Akan tetapi tidak lama berselang sejak pertempuran melawan musuh Abu Ayub jatuh sakit dan tidak mampu lagi melakukan pertempuran. Maka datanglah Yazid menjenguknya dan bertanya kepadanya: “Apakah engkau membutuhkan sesuatu, wahai Abu Ayub?” Ia menjawab: “Sampaikan salamku kepada para tentara kaum muslimin dan katakan kepada mereka: ‘Abu Ayub berpesan kepada kalian agar kalian merangsek ke barisan musuh hingga batas terjauh. Bawalah Abu Ayub bersama kalian dan kuburkanlah ia di bawah kaki kalian dan di bawah pagar benteng Konstantinopel…” dan iapun menghembuskan nafasnya yang terakhir.

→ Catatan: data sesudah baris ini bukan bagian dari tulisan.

-- ==== Sys2Proof/Laws/Float.lean ====
section
/-! SUPPORT. The laws of the binary32 primitives (R9, R10): the fields of a packed value, the value round32 gives, when it
is exact, and how far it can round up. -/

namespace Sys2Proof.Machine

/-! Packing: a sign and 31 bits. -/

/-- ⟦·⟧ · 2^149 of the 31 bits below the sign. -/
def magOfBits (b : Nat) : Nat := if b / 2 ^ 23 = 0 then b else (2 ^ 23 + b % 2 ^ 23) * 2 ^ (b / 2 ^ 23 - 1)

theorem signBit_pack (neg : Bool) (b : Nat) : signBit (BitVec.ofBool neg ++ BitVec.ofNat 31 b : F32) = neg := by
  simp only [signBit]
  rw [BitVec.getLsbD_append]
  simp

theorem toNat_pack (neg : Bool) (b : Nat) (h : b < 2 ^ 31) :
    (BitVec.ofBool neg ++ BitVec.ofNat 31 b : F32).toNat = neg.toNat * 2 ^ 31 + b := by
  rw [BitVec.toNat_append, BitVec.toNat_ofNat, Nat.mod_eq_of_lt h, ← Nat.shiftLeft_add_eq_or_of_lt h,
    Nat.shiftLeft_eq, BitVec.toNat_ofBool]

theorem expField_eq (x : F32) : expField x = x.toNat / 2 ^ 23 % 2 ^ 8 := by
  simp [expField, BitVec.extractLsb'_toNat, Nat.shiftRight_eq_div_pow]

theorem fracField_eq (x : F32) : fracField x = x.toNat % 2 ^ 23 := by
  simp [fracField, BitVec.extractLsb'_toNat]

theorem expField_pack (neg : Bool) (b : Nat) (h : b < 2 ^ 31) :
    expField (BitVec.ofBool neg ++ BitVec.ofNat 31 b : F32) = b / 2 ^ 23 := by
  rw [expField_eq, toNat_pack neg b h]
  have := Bool.toNat_le neg
  omega

theorem fracField_pack (neg : Bool) (b : Nat) (h : b < 2 ^ 31) :
    fracField (BitVec.ofBool neg ++ BitVec.ofNat 31 b : F32) = b % 2 ^ 23 := by
  rw [fracField_eq, toNat_pack neg b h]
  omega

theorem magnitude_pack (neg : Bool) (b : Nat) (h : b < 2 ^ 31) :
    magnitude (BitVec.ofBool neg ++ BitVec.ofNat 31 b : F32) = magOfBits b := by
  simp only [magnitude, magOfBits, expField_pack neg b h, fracField_pack neg b h]
  split
  · rename_i h0
    have := Nat.div_add_mod b (2 ^ 23)
    rw [h0] at this
    omega
  · rfl

/-- The fields bound the magnitude's significand. -/
theorem fracField_lt (x : F32) : fracField x < 2 ^ 23 := by
  rw [fracField_eq]
  exact Nat.mod_lt _ (by norm_num)

theorem expField_lt (x : F32) : expField x < 2 ^ 8 := by
  rw [expField_eq]
  exact Nat.mod_lt _ (by norm_num)

/-- Every magnitude is a significand below 2^24 times a power of two below 2^254. -/
theorem magnitude_form (x : F32) : ∃ c e, c < 2 ^ 24 ∧ e ≤ expField x - 1 ∧ magnitude x = c * 2 ^ e := by
  have hf := fracField_lt x
  simp only [magnitude]
  split
  · exact ⟨fracField x, 0, by omega, Nat.zero_le _, by simp⟩
  · exact ⟨2 ^ 23 + fracField x, expField x - 1, by omega, Nat.le_refl _, rfl⟩

/-! The value round32 gives. -/

/-- A significand K and a drop count put together as round32 does have the value K · 2^(drop count). -/
theorem magOfBits_round (e K : Nat) (hK : K ≤ 2 ^ 24) (he : e = 0 ∨ 2 ^ 23 ≤ K) :
    magOfBits (e * 2 ^ 23 + K) = K * 2 ^ e := by
  by_cases h24 : K = 2 ^ 24
  · subst h24
    have h1 : (e * 2 ^ 23 + 2 ^ 24) / 2 ^ 23 = e + 2 := by omega
    have h2 : (e * 2 ^ 23 + 2 ^ 24) % 2 ^ 23 = 0 := by omega
    simp only [magOfBits, h1, h2]
    rw [if_neg (by omega), show e + 2 - 1 = e + 1 from by omega, pow_succ]
    ring
  · by_cases hlo : K < 2 ^ 23
    · have he0 : e = 0 := by omega
      subst he0
      have h1 : (0 * 2 ^ 23 + K) / 2 ^ 23 = 0 := by omega
      simp only [magOfBits, h1]
      simp
    · have h1 : (e * 2 ^ 23 + K) / 2 ^ 23 = e + 1 := by omega
      have h2 : (e * 2 ^ 23 + K) % 2 ^ 23 = K - 2 ^ 23 := by omega
      simp only [magOfBits, h1, h2]
      rw [if_neg (by omega), Nat.add_sub_cancel, show 2 ^ 23 + (K - 2 ^ 23) = K from by omega]

/-- The places of m below the last place of its rounding to the grid of R9, for a value m · 2^-p. -/
def dropOf (m p : Nat) : Nat := max (m.log2 - 23) (p - 149)

theorem kept_lt (m p : Nat) : m / 2 ^ dropOf m p < 2 ^ 24 := by
  rw [Nat.div_lt_iff_lt_mul (Nat.two_pow_pos _), ← pow_add]
  have h : m < 2 ^ (m.log2 + 1) := Nat.lt_log2_self
  refine Nat.lt_of_lt_of_le h (Nat.pow_le_pow_right (by norm_num) ?_)
  simp only [dropOf]
  omega

theorem kept_ge (m p : Nat) (h : dropOf m p ≠ p - 149) : 2 ^ 23 ≤ m / 2 ^ dropOf m p := by
  have hd : dropOf m p = m.log2 - 23 ∧ 23 < m.log2 := by
    simp only [dropOf] at h ⊢
    omega
  have hm : m ≠ 0 := by
    rintro rfl
    simp at hd
  rw [Nat.le_div_iff_mul_le (Nat.two_pow_pos _), ← pow_add, hd.1]
  have : 23 + (m.log2 - 23) = m.log2 := by omega
  rw [this]
  exact Nat.log2_self_le hm

/-- The significand round32 chooses: the kept places, or one more. -/
def roundedSig (m p : Nat) : Nat :=
  let kept := m / 2 ^ dropOf m p
  let lost := m % 2 ^ dropOf m p
  if 2 ^ dropOf m p < 2 * lost ∨ (2 * lost = 2 ^ dropOf m p ∧ kept % 2 = 1) then kept + 1 else kept

theorem roundMag_eq (m p : Nat) :
    roundMag m p = min ((dropOf m p - (p - 149)) * 2 ^ 23 + roundedSig m p) 0x7F800000 := rfl

theorem roundedSig_le (m p : Nat) : roundedSig m p ≤ 2 ^ 24 := by
  have := kept_lt m p
  simp only [roundedSig]
  split <;> omega

theorem roundedSig_ge (m p : Nat) : m / 2 ^ dropOf m p ≤ roundedSig m p := by
  simp only [roundedSig]
  split <;> omega

theorem roundMag_lt (m p : Nat) : roundMag m p < 2 ^ 31 := by
  rw [roundMag_eq]
  have : min ((dropOf m p - (p - 149)) * 2 ^ 23 + roundedSig m p) 0x7F800000 ≤ 0x7F800000 := Nat.min_le_right _ _
  omega

theorem signBit_round32 (neg : Bool) (m p : Nat) : signBit (round32 neg m p) = neg := signBit_pack _ _

theorem expField_round32 (neg : Bool) (m p : Nat) : expField (round32 neg m p) = roundMag m p / 2 ^ 23 :=
  expField_pack _ _ (roundMag_lt m p)

/-- round32 is finite exactly when it stays below the infinity's bits. -/
theorem isFinite_round32 (neg : Bool) (m p : Nat) :
    isFinite (round32 neg m p) = true ↔ (dropOf m p - (p - 149)) * 2 ^ 23 + roundedSig m p < 0x7F800000 := by
  have h : isFinite (round32 neg m p) = true ↔ roundMag m p / 2 ^ 23 ≠ 255 := by
    simp [isFinite, expField_round32]
  rw [h, roundMag_eq]
  omega

/-- The value of a finite round32: the chosen significand at its place. -/
theorem magnitude_round32 (neg : Bool) (m p : Nat) (h : isFinite (round32 neg m p) = true) :
    magnitude (round32 neg m p) = roundedSig m p * 2 ^ (dropOf m p - (p - 149)) := by
  have hlt := (isFinite_round32 neg m p).mp h
  have hb : roundMag m p = (dropOf m p - (p - 149)) * 2 ^ 23 + roundedSig m p := by
    rw [roundMag_eq]
    omega
  rw [round32, magnitude_pack _ _ (roundMag_lt m p), hb]
  refine magOfBits_round _ _ (roundedSig_le m p) ?_
  by_cases hd : dropOf m p = p - 149
  · exact .inl (by omega)
  · exact .inr (Nat.le_trans (kept_ge m p hd) (roundedSig_ge m p))

/-- A value below 2^j, with j small enough, rounds to a finite value of at most 2^j. -/
theorem round32_le_pow (neg : Bool) (m p j : Nat) (hj : j ≤ 100) (hp : 149 ≤ p) (h : m < 2 ^ (p + j)) :
    isFinite (round32 neg m p) = true ∧ magnitude (round32 neg m p) ≤ 2 ^ (149 + j) := by
  have hlog : m ≠ 0 → m.log2 < p + j := fun hm => (Nat.log2_lt hm).mpr h
  have hdrop : dropOf m p - (p - 149) ≤ 125 + j := by
    by_cases hm : m = 0
    · subst hm
      simp only [dropOf, Nat.log2_zero]
      omega
    · have := hlog hm
      simp only [dropOf]
      omega
  have hle := roundedSig_le m p
  have hfin : isFinite (round32 neg m p) = true := by
    rw [isFinite_round32]
    omega
  refine ⟨hfin, ?_⟩
  rw [magnitude_round32 neg m p hfin]
  calc roundedSig m p * 2 ^ (dropOf m p - (p - 149)) ≤ 2 ^ 24 * 2 ^ (125 + j) :=
        Nat.mul_le_mul hle (Nat.pow_le_pow_right (by norm_num) hdrop)
    _ = 2 ^ (149 + j) := by rw [← pow_add]; congr 1; omega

Pasukan muslimin memenuhi keinginan seorang sahabat Rasulullah Saw ini. Mereka merangsek dan menyerang pasukan musuh sedikit demi sedikit hingga mereka sampai di pagar benteng Konstantinopel dengan membawa jasad Abu Ayub.

Dan disanalah mereka menggali kubur untuk Abu Ayub dan menguruknya dengan tanah.

Semoga Allah merahmati Abu Ayub Al Anshary. Ia telah berani mati di tanah musuh dengan berjuang di jalan Allah Swt, padahal umurnya saat itu berkisar 80 tahun.